CM . . .
. Volume XX Number 25. . . .February 28, 2014
Outer space has always been a fascinating topic for children. Charismatic astronaut/scientists, such as Chris Hadfield, with their interactive broadcasts from the International Space Station, increase children’s thirst for knowledge about the solar system.
Space probes continually update data about the planets, and new technology provides even better digital images to admire. It’s important for school libraries to maintain fresh collections, but with library budgets always constricted, any purchase must be carefully considered.
“Our Solar System” is not a series that provides value for the cost. Understandably, the books are all written according to a template with general information about the solar system and sister planets transferable to each volume. But there is not enough unique information in each title to justify producing separate volumes in a series, and the information contained is eclectic and eclectically organized. The above excerpt from Neptune is typical of the best information found in the volumes reviewed here, but there is no obvious logic as to why these tidbits of information were chosen.
Nonfiction books in a school library should provide a young researcher with systematically constructed set of facts. The child should be able to ‘build’ the story about the planet in an organized way. “Our Solar System” does not fit this criterion.

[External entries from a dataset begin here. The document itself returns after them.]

-- ==== Sys2Proof/Machine/Shift.lean ====
section
/-! DEFINITION. Shift and rotate instructions (spec/42_shift_rotate.md R250 to R254), one definition an
opcode. `<name>Result` is the byte that goes back to the operand, `<name>Flags` the carry from the
old byte with Z and N of the new one. -/

namespace Sys2Proof.Machine

/-- R251. -/
def aslResult (v : Byte) (_ : State) : Byte := (aslByte v).r
/-- R251. -/
def aslFlags (v r : Byte) (s : State) : State := shiftFlags (aslByte v).c r s

/-- R252. -/
def lsrResult (v : Byte) (_ : State) : Byte := (lsrByte v).r
/-- R252. -/
def lsrFlags (v r : Byte) (s : State) : State := shiftFlags (lsrByte v).c r s

/-- R253. -/
def rolResult (v : Byte) (s : State) : Byte := (rolByte v (getFlag .C s.p)).r
/-- R253. -/
def rolFlags (v r : Byte) (s : State) : State := shiftFlags (rolByte v (getFlag .C s.p)).c r s

/-- R254. -/
def rorResult (v : Byte) (s : State) : Byte := (rorByte v (getFlag .C s.p)).r
/-- R254. -/
def rorFlags (v r : Byte) (s : State) : State := shiftFlags (rorByte v (getFlag .C s.p)).c r s

/-- `ASL zp` (06, ASL, R251). -/
def execAslZp (zp : Byte) (s : State) : Result := rmwInstr (.zp zp) 5 aslResult aslFlags s

/-- `ASL A` (0A, ASL, R251). -/
def execAslAcc (s : State) : Result := rmwInstr .acc 2 aslResult aslFlags s

/-- `ASL abs` (0E, ASL, R251). -/
def execAslAbs (abs : Word) (s : State) : Result := rmwInstr (.abs abs) 6 aslResult aslFlags s

/-- `ASL zp,X` (16, ASL, R251). -/
def execAslZpx (zp : Byte) (s : State) : Result := rmwInstr (.zpx zp) 6 aslResult aslFlags s

/-- `ASL abs,X` (1E, ASL, R251). -/
def execAslAbx (abs : Word) (s : State) : Result := rmwInstr (.abx abs) 7 aslResult aslFlags s

/-- `LSR zp` (46, LSR, R252). -/
def execLsrZp (zp : Byte) (s : State) : Result := rmwInstr (.zp zp) 5 lsrResult lsrFlags s

/-- `LSR A` (4A, LSR, R252). -/
def execLsrAcc (s : State) : Result := rmwInstr .acc 2 lsrResult lsrFlags s

/-- `LSR abs` (4E, LSR, R252). -/
def execLsrAbs (abs : Word) (s : State) : Result := rmwInstr (.abs abs) 6 lsrResult lsrFlags s

/-- `LSR zp,X` (56, LSR, R252). -/
def execLsrZpx (zp : Byte) (s : State) : Result := rmwInstr (.zpx zp) 6 lsrResult lsrFlags s

/-- `LSR abs,X` (5E, LSR, R252). -/
def execLsrAbx (abs : Word) (s : State) : Result := rmwInstr (.abx abs) 7 lsrResult lsrFlags s

/-- `ROL zp` (26, ROL, R253). -/
def execRolZp (zp : Byte) (s : State) : Result := rmwInstr (.zp zp) 5 rolResult rolFlags s

/-- `ROL A` (2A, ROL, R253). -/
def execRolAcc (s : State) : Result := rmwInstr .acc 2 rolResult rolFlags s

/-- `ROL abs` (2E, ROL, R253). -/
def execRolAbs (abs : Word) (s : State) : Result := rmwInstr (.abs abs) 6 rolResult rolFlags s

/-- `ROL zp,X` (36, ROL, R253). -/
def execRolZpx (zp : Byte) (s : State) : Result := rmwInstr (.zpx zp) 6 rolResult rolFlags s

/-- `ROL abs,X` (3E, ROL, R253). -/
def execRolAbx (abs : Word) (s : State) : Result := rmwInstr (.abx abs) 7 rolResult rolFlags s

/-- `ROR zp` (66, ROR, R254). -/
def execRorZp (zp : Byte) (s : State) : Result := rmwInstr (.zp zp) 5 rorResult rorFlags s

/-- `ROR A` (6A, ROR, R254). -/
def execRorAcc (s : State) : Result := rmwInstr .acc 2 rorResult rorFlags s

/-- `ROR abs` (6E, ROR, R254). -/
def execRorAbs (abs : Word) (s : State) : Result := rmwInstr (.abs abs) 6 rorResult rorFlags s

/-- `ROR zp,X` (76, ROR, R254). -/
def execRorZpx (zp : Byte) (s : State) : Result := rmwInstr (.zpx zp) 6 rorResult rorFlags s

/-- `ROR abs,X` (7E, ROR, R254). -/
def execRorAbx (abs : Word) (s : State) : Result := rmwInstr (.abx abs) 7 rorResult rorFlags s

end Sys2Proof.Machine
end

The brightly coloured, hardcover books are 24 pages long. Generally, only about 10 pages are devoted to details about the planet that is the subject of the book. The other pages are repeated throughout the set, about the order of the planets, a chart comparing the planets, questions about what the child could have learned in the book, suggested crafts, a glossary and index and a page of suggested web resources.
Pages are devoted to the mythical origins of each planet’s name, to the astronomer who discovered the planet and to current scientific endeavors. Those modern expeditions have produced mountains of information, not much of which is represented here. For example, in Venus, readers learn that “Probes with radar equipment have gathered information without landing on Venus. …From 1990 until 1994, it mapped much of Venus.” But there is no map, nor any other examples of the knowledge gathered from the mission.
On the same page there are images of various space vehicles from different eras in space travel. It’s not stated if they’ve orbited Venus, nor is the country that launched the vehicles identified. Not too many children these days know that CCCP means the Soviet Union, nor indeed what the Soviet Union was.
In Neptune, on a page entitled ‘See for Yourself’, a caption says: “Neptune’s six rings are very dark. Astronomers did not discover the rings until 1989.” The accompanying dark photo may show Neptune’s rings, but they are not digitally enhanced or otherwise labeled. The text advises children they can see Neptune with a telescope or binoculars, but doesn’t tell them where to look – north, south, east or west - in the vast night sky.
The final page encourages children to log on to the publisher’s website (but first the child must flip back to the beginning of the book to get a code, and then must flip ahead to another page to find the last word in the first paragraph that serves as a password). The websites have short videos, also with smatterings of information, slide shows, quizzes, etc. They do not enhance a child’s learning experience in a systematic way.
Teachers would be advised to search further for books on space for their library or classroom collections.
Harriet Zaidman is a teacher-librarian in Winnipeg, MB.